-- ==== Sys2Proof/Laws/Sequencer.lean ====
section
/-! SUPPORT. What one sequencer step can do, a row of 42_eks_bcrypt.md R152 at a time, and what every row leaves alone. -/

namespace Sys2Proof.Machine

/-- `SeqRow s t`: a row of the table of 42_eks_bcrypt.md R152 takes `s` to `t`. -/
inductive SeqRow (s : State) : State → Prop where
  | idle (hp : s.seq.phase = .idle) : SeqRow s s
  | loadInit (hp : s.seq.phase = .load) (hc : s.seq.cur = some .init) : SeqRow s (s.loadRom.toPhase .finish)
  | loadEks (x : Bool) (hp : s.seq.phase = .load) (hc : s.seq.cur = some (.eks x) ∨ s.seq.cur = some (.bcrypt x)) :
      SeqRow s (s.loadRom.beginExpansion .key x true .state)
  | enc (hp : s.seq.phase = .enc) : SeqRow s (s.encryptBlk.toPhase .finish)
  | keyxor (hp : s.seq.phase = .keyxor) (hn : s.seq.n < 18) : SeqRow s s.keyxorStep
  | keyxorEnd (hp : s.seq.phase = .keyxor) (hn : s.seq.n = 18) : SeqRow s s.beginFill
  | fill (hp : s.seq.phase = .fill) (hn : s.seq.n < 521) : SeqRow s s.fillStep
  | fillSingle (hp : s.seq.phase = .fill) (hn : s.seq.n = 521) (hg : s.seq.stage = .single) :
      SeqRow s (s.toPhase .finish)
  | fillState (hp : s.seq.phase = .fill) (hn : s.seq.n = 521) (hg : s.seq.stage = .state) :
      SeqRow s { s with seq := { s.seq with iter := BitVec.ofNat 32 (2 ^ s.costNat), phase := .loopk } }
  | fillKey (hp : s.seq.phase = .fill) (hn : s.seq.n = 521) (hg : s.seq.stage = .lk) : SeqRow s (s.toPhase .loops)
  | fillSalt (hp : s.seq.phase = .fill) (hn : s.seq.n = 521) (hg : s.seq.stage = .ls) :
      SeqRow s { s with seq := { s.seq with iter := s.seq.iter - 1#32, phase := .loopk } }
  | loopEnd (x : Bool) (hp : s.seq.phase = .loopk) (hc : s.seq.cur = some (.eks x)) (hi : s.seq.iter = 0#32) :
      SeqRow s (s.toPhase .finish)
  | loopDigest (x : Bool) (hp : s.seq.phase = .loopk) (hc : s.seq.cur = some (.bcrypt x)) (hi : s.seq.iter = 0#32) :
      SeqRow s s.beginDigest
  | loopKey (x : Bool) (hp : s.seq.phase = .loopk) (hc : s.seq.cur = some (.eks x) ∨ s.seq.cur = some (.bcrypt x))
      (hi : s.seq.iter ≠ 0#32) : SeqRow s (s.beginExpansion .key x false .lk)
  | loopSalt (hp : s.seq.phase = .loops) : SeqRow s (s.beginExpansion .salt false false .ls)
  | digest (hp : s.seq.phase = .digest) (hn : s.seq.pass < 64) : SeqRow s s.digestStep
  | digestEnd (hp : s.seq.phase = .digest) (hn : s.seq.pass = 64) : SeqRow s s.endDigest
  | finish (i : Instr) (hp : s.seq.phase = .finish) (hc : s.seq.cur = some i) : SeqRow s (s.complete i)

/-- A step that answers a next state is one of the rows. -/
theorem SeqRow.of_step {s t : State} (h : sequencerStep s = .next t) : SeqRow s t := by
  unfold sequencerStep at h
  split at h
  case h_1 hp => injection h with h; subst h; exact .idle hp
  case h_2 hp =>
    unfold loadRow at h
    split at h
    case h_1 hc => injection h with h; subst h; exact .loadInit hp hc
    case h_2 x hc => injection h with h; subst h; exact .loadEks x hp (.inl hc)
    case h_3 x hc => injection h with h; subst h; exact .loadEks x hp (.inr hc)
    case h_4 => contradiction
  case h_3 hp => injection h with h; subst h; exact .enc hp
  case h_4 hp =>
    unfold keyxorRow at h
    split at h
    case isTrue hn => injection h with h; subst h; exact .keyxor hp hn
    case isFalse =>
      split at h
      case isTrue hn => injection h with h; subst h; exact .keyxorEnd hp hn
      case isFalse => contradiction
  case h_5 hp =>
    unfold fillRow at h
    split at h
    case isTrue hn => injection h with h; subst h; exact .fill hp hn
    case isFalse =>
      split at h
      case isTrue hn =>
        injection h with h
        subst h
        unfold State.endFill
        split
        case h_1 hg => exact .fillSingle hp hn hg
        case h_2 hg => exact .fillState hp hn hg
        case h_3 hg => exact .fillKey hp hn hg
        case h_4 hg => exact .fillSalt hp hn hg
      case isFalse => contradiction
  case h_6 hp =>
    unfold loopkRow at h
    split at h
    case h_1 x hc =>
      split at h
      case isTrue hi => injection h with h; subst h; exact .loopEnd x hp hc hi
      case isFalse hi => injection h with h; subst h; exact .loopKey x hp (.inl hc) hi
    case h_2 x hc =>
      split at h
      case isTrue hi => injection h with h; subst h; exact .loopDigest x hp hc hi
      case isFalse hi => injection h with h; subst h; exact .loopKey x hp (.inr hc) hi
    case h_3 => contradiction
  case h_7 hp => injection h with h; subst h; exact .loopSalt hp
  case h_8 hp =>
    unfold digestRow at h
    split at h
    case isTrue hn => injection h with h; subst h; exact .digest hp hn
    case isFalse =>
      split at h
      case isTrue hn => injection h with h; subst h; exact .digestEnd hp hn
      case isFalse => contradiction
  case h_9 hp =>
    unfold finishRow at h
    split at h
    case h_1 i hc => injection h with h; subst h; exact .finish i hp hc
    case h_2 => contradiction

/-- A row answers the step: the rows are exactly what the sequencer can do. -/
theorem SeqRow.step {s t : State} (h : SeqRow s t) : sequencerStep s = .next t := by
  cases h with
  | idle hp | enc hp | loopSalt hp => simp only [sequencerStep, hp]
  | loadInit hp hc => simp only [sequencerStep, hp, loadRow, hc]
  | loadEks x hp hc => rcases hc with hc | hc <;> simp only [sequencerStep, hp, loadRow, hc]
  | keyxor hp hn => simp only [sequencerStep, hp, keyxorRow, Config.pWords, hn, if_true]
  | keyxorEnd hp hn => simp [sequencerStep, hp, keyxorRow, Config.pWords, hn]
  | fill hp hn => simp only [sequencerStep, hp, fillRow, Config.fillBlocks, hn, if_true]
  | fillSingle hp hn hg | fillState hp hn hg | fillKey hp hn hg | fillSalt hp hn hg =>
    simp [sequencerStep, hp, fillRow, Config.fillBlocks, hn, State.endFill, hg]
  | loopEnd x hp hc hi | loopDigest x hp hc hi => simp only [sequencerStep, hp, loopkRow, hc, hi, if_true]
  | loopKey x hp hc hi => rcases hc with hc | hc <;> simp only [sequencerStep, hp, loopkRow, hc, hi, if_false]
  | digest hp hn => simp only [sequencerStep, hp, digestRow, Config.digestPasses, hn, if_true]
  | digestEnd hp hn => simp [sequencerStep, hp, digestRow, Config.digestPasses, hn]
  | finish i hp hc => simp only [sequencerStep, hp, finishRow, hc]

/-- What every row leaves: the operands, the model's own fields and the command latch. -/
theorem SeqRow.frame {s t : State} (h : SeqRow s t) : s.SameOperands t ∧ s.SameModel t ∧ t.seq.cur = s.seq.cur := by
  cases h <;> simp [State.SameOperands, State.SameModel, State.complete, State.beginFill, State.beginDigest,
    State.digestStep]

/-- STATUS is written by the FINISH row only. -/
theorem SeqRow.status {s t : State} (h : SeqRow s t) :
    (s.seq.phase ≠ .finish ∧ t.status = s.status)
      ∨ ∃ i, s.seq.phase = .finish ∧ s.seq.cur = some i ∧ t = s.complete i := by
  cases h with
  | finish i hp hc => exact .inr ⟨i, hp, hc, rfl⟩
  | idle hp | enc hp | loopSalt hp => exact .inl ⟨by simp [hp], by simp⟩
  | loadInit hp _ | loadEks _ hp _ | keyxor hp _ | keyxorEnd hp _ | fill hp _ | fillSingle hp _ _ | fillState hp _ _
  | fillKey hp _ _ | fillSalt hp _ _ | loopEnd _ hp _ _ | loopDigest _ hp _ _ | loopKey _ hp _ _ | digest hp _
  | digestEnd hp _ => exact .inl ⟨by simp [hp], by simp [State.beginFill, State.beginDigest, State.digestStep]⟩

/-- BLK is written by the ENC row only. -/
theorem SeqRow.blk {s t : State} (h : SeqRow s t) (he : s.seq.phase ≠ .enc) : t.blkL = s.blkL ∧ t.blkR = s.blkR := by
  cases h with
  | enc hp => exact absurd hp he
  | _ => simp [State.complete, State.beginFill, State.beginDigest, State.digestStep]

/-- Everything the engine's turn can do. -/
theorem engineTurn_cases {s t : State} (h : engineTurn s = .next t) :
    (s.status.busy = false ∧ t = s) ∨ (s.status.busy = true ∧ SeqRow s t) := by
  unfold engineTurn at h
  cases hb : s.status.busy with
  | false =>
    rw [hb] at h
    injection h with h
    exact .inl ⟨rfl, h.symm⟩
  | true =>
    rw [hb] at h
    exact .inr ⟨rfl, .of_step h⟩

theorem engineTurn_idle {s : State} (h : s.status.busy = false) : engineTurn s = .next s := by simp [engineTurn, h]

theorem engineTurn_row {s t : State} (hb : s.status.busy = true) (h : SeqRow s t) : engineTurn s = .next t := by
  simp [engineTurn, hb, h.step]

/-- An engine turn changes neither DROP nor, while the command stays in flight, any other field of STATUS. -/
theorem engineTurn_status {s t : State} (h : engineTurn s = .next t) :
    t.status = s.status ∨ ∃ i, s.status.busy = true ∧ s.seq.cur = some i ∧ t = s.complete i := by
  obtain ⟨_, rfl⟩ | ⟨hb, hr⟩ := engineTurn_cases h
  · exact .inl rfl
  · obtain ⟨_, h⟩ | ⟨i, _, hc, rfl⟩ := hr.status
    · exact .inl h
    · exact .inr ⟨i, hb, hc, rfl⟩

theorem engineTurns_idle (k : Nat) {s : State} (h : s.status.busy = false) : engineTurns k s = .next s := by
  induction k with
  | zero => rfl
  | succ k ih => simp [engineTurns, engineTurn_idle h, ih]

theorem engineTurns_succ {k : Nat} {s t : State} (h : engineTurn s = .next t) : engineTurns (k + 1) s = engineTurns k t := by
  simp only [engineTurns, h]

/-- Turns taken one after another. -/
theorem engineTurns_add {m n : Nat} {s t : State} (h : engineTurns m s = .next t) :
    engineTurns (m + n) s = engineTurns n t := by
  induction m generalizing s with
  | zero =>
    injection h with h
    subst h
    rw [Nat.zero_add]
  | succ m ih =>
    rw [engineTurns] at h
    rw [Nat.succ_add_eq_add_succ, Nat.add_succ]
    split at h
    · rename_i u hu
      rw [engineTurns_succ hu]
      exact ih h
    · contradiction
    · contradiction

end Sys2Proof.Machine
end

****************************************

• **PROBLEM TO SOLVE**:
Nothing but the lines from the one containing "rename_i u hu" to the end of the records above should appear, each copied exactly.

• **RESPONSE BELOW**:
    · rename_i u hu
      rw [engineTurns_succ hu]
      exact ih h
    · contradiction
    · contradiction

end Sys2Proof.Machine
end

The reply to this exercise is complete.